+++ Extracted information +++

-- ==== Sys2Proof/Machine/Sup.lean ====
section
/-!
DEFINITION. Sys2Proof/Machine/Sup.lean: state words and their roll-up (R26 to R35), the hardware enables (R15, R16) and the
supervision of the processors (R36).
-/
namespace Sys2Proof.Machine

/-! ### State words of channels -/

/-- Code of UNKNOWN in ACTUAL. -/
def acUnknown : Nat := 4

/-- ACTUAL of a channel (R22, R33). -/
def chActual (s : State) (c : Nat) : Nat :=
  if !chUsed s c then 0 else if isLocal c then actualLocal s c else actualRemote s c

/-- FAULT of a channel (R26). -/
def chFault (s : State) (c : Nat) : Bool := if isLocal c then faultLocal s c else decide ((remCh s c).fcode ≠ 0)

/-- The resources on a channel's path (R22). -/
def pathOf (s : State) (c : Nat) : List Res := [(kCh, c), (kSec, chSection s c), (kZone, chZone s c), (kImpl, 0)]

/-- A lost lease has set down a request on the path, and that request has not been written since (R399). -/
def setDownPath (s : State) (c : Nat) : Bool :=
  (pathOf s c).any fun r => sparseGet (fun _ => false) s.hif.setDown (resOf r)

/-- The enables, or the forced-off state that their loss left, hold the channel off (R29). -/
def enableCause (s : State) (c : Nat) : Bool :=
  !enablesOk s || (protBits s c).testBit 1 || (isLocal c && forcedOff s c && !(protBits s c).testBit 2)

/-- MAP holds the channel off, or has not yet switched it on; an ON that waits for its peak is DRV's (R29, R182). -/
def mapHolds (s : State) (c : Nat) : Bool :=
  let m := chMap s c
  let eff := effRequest s c
  decide (m.hold = 8) || (decide (eff = rqOn) && !untestable s c && !m.des)
    || (decide (eff = rqAuto) && (!m.des || m.again || (slotsWhere s fun e => decide (e.d.ch = c) && decide (e.d.origin = 0)
      && decide (e.d.action = 0) && decide (e.state = stPending ∨ e.state = stArmed ∨ e.state = stLate)).any fun i => !heldEdge s i))

/-- A protection of DRV, the Kettle, or a ring or node fault holds the channel off now (R29, R191, R219, R225). -/
def protNow (s : State) (c : Nat) : Nat → Bool
  | 3 => isLocal c && decide (chHold s c ≠ 0 ∨ grpHold s (groupOf c) ≠ 0)
  | 4 => isLocal c && decide (limOf s c = 0)
  | _ => !isLocal c && (remoteSafe s c || decide ((remCh s c).fcode ≠ 0))

/-- The causes 0x3 to 0x5 that hold now go on holding after their stage has released; a remote output that is energised ends
them (R29). A ring that is not yet running, or a node that is not fitted, decides nothing. -/
def latchProt (s : State) (c : Nat) : State :=
  let run := isLocal c || decide ((remCh s c).fcode ≠ 0) || (ringRuns s (ringOf c) && nodeFitted s c)
    || decide (ringState s (ringOf c) = rsFault)
  let s := if !isLocal c && decide (chActual s c = 1 ∨ chActual s c = 2) then clearProt s c else s
  [3, 4, 5].foldl (fun s k => if run && protNow s c k then setProt s c k else s) s

/-- The causes that may hold for a channel, in the order of R29. -/
def causesOf (s : State) (c : Nat) : List (Nat × Bool) :=
  let p := protBits s c
  let eff := effRequest s c
  let last := sparseGet (fun _ => 0) s.sys.lastOrigin c
  let off := decide (issuedState s c = 0)
  [(0xB, !chUsed s c), (1, enableCause s c), (2, s.sys.tripped || p.testBit 2),
   (3, p.testBit 3 || protNow s c 3), (4, p.testBit 4 || protNow s c 4), (5, p.testBit 5 || protNow s c 5),
   (6, decide (eff = rqOff) && setDownPath s c), (7, decide (eff = rqOff)), (9, decide (eff = rqAuto) && !(chPoseValid s c && chMotionValid s c)),
   (8, mapHolds s c),
   (0xC, off && (decide (last = 2) || (decide (eff = rqTest) && decide (last = 0)))), (0xA, isLocal c && (waitingOf s c).isSome)]

/-- CAUSE of a channel (R29): where no other cause holds, MAP has not yet switched it on. -/
def chCause (s : State) (c : Nat) : Nat :=
  if chActual s c ≠ 0 then 0 else ((causesOf s c).find? (·.2)).elim 8 (·.1)

/-- The state differs from the expected one (R34). -/
def differsNow (s : State) (c : Nat) : Bool :=
  let a := chActual s c
  let e := effRequest s c
  if e = rqOff then decide (a ≠ 0)
  else if e = rqOn then decide (a = 0)
  else decide (a = 0) != decide (issuedState s c = 0)

/-- Boundaries at which the states must have differed: 1 ms for a local and 2 ms for a remote channel (R34). -/
def graceOf (c : Nat) : Nat := if isLocal c then 5 else 9

def differCount (s : State) (c : Nat) : Nat := sparseGet (fun _ => 0) s.sys.differ c

def setDiffer (s : State) (c n : Nat) : State := { s with sys := { s.sys with differ := sparseSet (fun _ => 0) s.sys.differ c n } }

/-- Count a boundary for MISMATCH: time with CAUSE 0xA does not count, and UNKNOWN is not compared (R34, R35). -/
def countDiffer (s : State) (c : Nat) : State :=
  if chActual s c = acUnknown ∨ !differsNow s c then setDiffer s c 0
  else if chCause s c = 0xA then s
  else setDiffer s c (min (graceOf c) (differCount s c + 1))

/-- MISMATCH is due (R34). -/
def mismatchDue (s : State) (c : Nat) : Bool := decide (graceOf c ≤ differCount s c)

/-- Bits of a state word below HOLDER and above REQ (R26). -/
def wordBits (ereq actual : Nat) (mm : Bool) (cause non : Nat) (anyMm anyFlt fault : Bool) : Nat :=
  ereq * 2 ^ 4 + actual * 2 ^ 8 + bit mm 11 + cause * 2 ^ 12 + non * 2 ^ 16 + bit anyMm 26 + bit anyFlt 27 + bit fault 28

/-- Put what the data path shows into a state word: REQ, HOLDER and LEASED stand (R27). -/
def showWord (s : State) (i v : Nat) : State := wr s i ((rd s i &&& 0xE0000007#32) ||| BitVec.ofNat 32 v)

/-- The state word of a channel at a boundary; a setting of MISMATCH is recorded (R28, R34). -/
def showChannel (s : State) (c : Nat) : State :=
  let s := countDiffer (latchProt s c) c
  let mm := mismatchDue s c
  let a := chActual s c
  let e := effRequest s c
  let k := chCause s c
  let f := chFault s c
  let was := flag s (SCH_CH_STATE_MISMATCH c)
  let s := showWord s (SCH_CH_STATE c) (wordBits e a mm k (if a = 1 ∨ a = 2 then 1 else 0) mm f f)
  if mm && !was then record s 0x1002 c (leBytes 1 e ++ leBytes 1 a ++ leBytes 1 k) else s

/-- MISMATCH_SET of a channel. -/
def mismatchSet (s : State) (c : Nat) : State :=
  if mismatchDue s c && !flag s (SCH_CH_STATE_MISMATCH c) then
    let s := setB (setB s (SCH_CH_STATE_MISMATCH c) true) (SCH_CH_STATE_ANY_MM c) true
    record s 0x1002 c (leBytes 1 (getF s (SCH_CH_STATE_EREQ c)) ++ leBytes 1 (getF s (SCH_CH_STATE_ACTUAL c)) ++ leBytes 1 (getF s (SCH_CH_STATE_CAUSE c)))
  else s

def execMismatchSet (c : Nat) (s : State) : Host.Outcome State Fault Refusal := answer (decide (c < 512)) (mismatchSet s c)

/-! ### Roll-up (R28) -/

/-- EREQ of an aggregate level from the requests on its path, nearest first (R24, R26). -/
def ereqOf (l : List Nat) : Nat :=
  if l.any fun r => decide (r = rqOff) then rqOff else (l.find? fun r => decide (r ≠ rqInherit)).getD rqOff

/-- ACTUAL of a level from its members in use (R28). -/
def levelActual (l : List Nat) : Nat :=
  if l.all fun a => decide (a ≠ 1 ∧ a ≠ 2) then 0
  else if l.all fun a => decide (a = 1) then 1
  else if l.all fun a => decide (a = 1 ∨ a = 2) then 2
  else 3

/-- CAUSE of a level: the causes of its members that are OFF, and its ACTUAL (R28). -/
def levelCause (members : Bool) (actual : Nat) (l : List Nat) : Nat :=
  if !members then 0xB
  else if actual = 1 ∨ actual = 2 then 0
  else match l with
    | [] => 0
    | k :: r => if r.all fun x => decide (x = k) then k else 0xF

/-- The state word of an aggregate level from its member channels in use (R28). R26 gives an expected state to channels only:
that MISMATCH reads 0 at the other levels is the model's choice (log entry 44). -/
def showLevel (s : State) (i ereq : Nat) (l : List Nat) : State :=
  let act := fun (c : Nat) => getF s (SCH_CH_STATE_ACTUAL c)
  let a := levelActual (l.map act)
  let k := levelCause (!l.isEmpty) a ((l.filter fun c => decide (act c = 0)).map fun c => getF s (SCH_CH_STATE_CAUSE c))
  let non := (l.filter fun c => decide (act c = 1 ∨ act c = 2)).length
  showWord s i (wordBits ereq a false k non (l.any fun c => flag s (SCH_CH_STATE_MISMATCH c)) (l.any fun c => flag s (SCH_CH_STATE_FAULT c)) false)

/-- Channels whose state word may differ from its reset value: those in use, those whose word differs now, and those with a fault.
The word of every other channel stands at the value that R26 and R29 give an unused channel. -/
def wordChannels (s : State) : List Nat :=
  let l := (sparseKeys s.regs).filter fun i => decide (0x0D00 ≤ i ∧ i < 0x0F00)
  let faulty := (drvChans ++ sparseKeys s.fjl.ch).filter (chFault s)
  (sortBy (fun a b => decide (a ≤ b)) (usedChannels s ++ (l.map fun i => i - 0x0D00) ++ faulty)).dedup

/-- The state words of one boundary, from the channels upwards (R28). -/
def rollUp (s : State) : State :=
  let s := (wordChannels s).foldl showChannel s
  let used := usedChannels s
  let ri := getF s SYS_IMPL_STATE_REQ
  let rz := fun (z : Nat) => getF s (SYS_ZON_STATE_REQ z)
  let s := (List.range 64).foldl (fun s m =>
    showLevel s (SYS_SEC_STATE m) (ereqOf [getF s (SYS_SEC_STATE_REQ m), rz (secZone s m), ri]) (used.filter fun c => decide (chSection s c = m))) s
  let s := (List.range 8).foldl (fun s z => showLevel s (SYS_ZON_STATE z) (ereqOf [rz z, ri]) (used.filter fun c => decide (chZone s c = z))) s
  showLevel s SYS_IMPL_STATE (ereqOf [ri]) used

/-! ### Enables (R15, R16, R184) -/

/-- ENABLE_LOSS at instant `t`: the levels at OUT_EN_A and OUT_EN_B_N. -/
def enableLoss (s : State) (a bn : Bool) (t : Nat) : State :=
  let was := enablesOk s
  let s := { s with sys := { s.sys with enA := a, enBN := bn } }
  if was && !enablesOk s && s.sys.running then
    let s := record s 0x2001 noInst (leBytes 1 (bit a 0 + bit bn 1))
    forcePwm (safeSequence (forceDrv s 1 t) 1 t)
  else s

/-- ENABLE_LOSS: at least one of the levels is inactive. -/
def execEnableLoss (a bn : Bool) (t : Nat) (s : State) : Host.Outcome State Fault Refusal :=
  answer ((!a || bn) && inThisStep s t) (enableLoss s a bn t)

/-- ENABLE_RESTORED: nothing restarts by itself (R16). -/
def enableRestored (s : State) : State := { s with sys := { s.sys with enA := true, enBN := false } }

def execEnableRestored (s : State) : Host.Outcome State Fault Refusal := .next (enableRestored s)

/-! ### Supervision (R36, R401, R443) -/

/-- Mode of the device: 0 service, 1 start-up, 2 test, 3 recovery. -/
def setMode (s : State) (m : Nat) : State := setF s SYS_BOOT_MODE m

/-- What a trip takes from the hosts: every slot is detached and every frame that waits is discarded (R401). -/
def dropHosts (s : State) : State :=
  hostSlots.foldl (fun s h =>
    let s := detach s h 2
    let n := (slotOf s h).ring.length
    bump (modSlot s h fun x => { x with ring := [], reasm := none }) (HIF_H_CNT_DROP_UNITS h) n) s

/-- A supervision trip at instant `t`: `ls` for a lockstep difference, else a heartbeat timeout (R36). -/
def supervisionTrip (s : State) (t : Nat) (ls : Bool) : State :=
  let s := setB s (if ls then SYS_SUPV_CTRL_LS_ERR else SYS_SUPV_CTRL_HB_ERR) true
  let s := bump s SYS_SUPV_CTRL_TRIPS
  let s := { s with sys := { s.sys with tripped := true, phase := .held } }
  let s := forcePwm (safeSequence (forceDrv s 2 t) 2 t)
  let s := setMode (setB s CLK_RST_CAUSE_SUPV true) 1
  let v := bit (flag s SYS_SUPV_CTRL_LS_ERR) 0 + bit (flag s SYS_SUPV_CTRL_HB_ERR) 1
  let s := record s 0x1001 noInst (leBytes 1 v ++ leBytes 1 (getF s SYS_SUPV_CTRL_TRIPS))
  let s := canHold (closeUpdate (endFreeze (dropHosts s)))
  modBoot s fun b => { b with trips := absTick s t :: b.trips }

/-- The processors run from the loader's choice of an image on, in recovery too, while no reset and no trip holds them. -/
def processorsRun (s : State) : Bool := !s.sys.inReset && decide (s.sys.phase ≠ .held ∧ s.sys.phase ≠ .loading)

def execLockstepError (t : Nat) (s : State) : Host.Outcome State Fault Refusal :=
  answer (inThisStep s t) (if processorsRun s then supervisionTrip s t true else s)

/-- HEARTBEAT_TIMEOUT: the firmware, which writes the heartbeat, is up. -/
def execHeartbeatTimeout (t : Nat) (s : State) : Host.Outcome State Fault Refusal :=
  answer (inThisStep s t) (if s.sys.phase = .up then supervisionTrip s t false else s)

end Sys2Proof.Machine
end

+++

About this task:
Each line from the one containing "let s := canHold" through the end of the material must be returned exactly; no other line should appear.

Response area:
  let s := canHold (closeUpdate (endFreeze (dropHosts s)))
  modBoot s fun b => { b with trips := absTick s t :: b.trips }

/-- The processors run from the loader's choice of an image on, in recovery too, while no reset and no trip holds them. -/
def processorsRun (s : State) : Bool := !s.sys.inReset && decide (s.sys.phase ≠ .held ∧ s.sys.phase ≠ .loading)

def execLockstepError (t : Nat) (s : State) : Host.Outcome State Fault Refusal :=
  answer (inThisStep s t) (if processorsRun s then supervisionTrip s t true else s)

/-- HEARTBEAT_TIMEOUT: the firmware, which writes the heartbeat, is up. -/
def execHeartbeatTimeout (t : Nat) (s : State) : Host.Outcome State Fault Refusal :=
  answer (inThisStep s t) (if s.sys.phase = .up then supervisionTrip s t false else s)

end Sys2Proof.Machine
end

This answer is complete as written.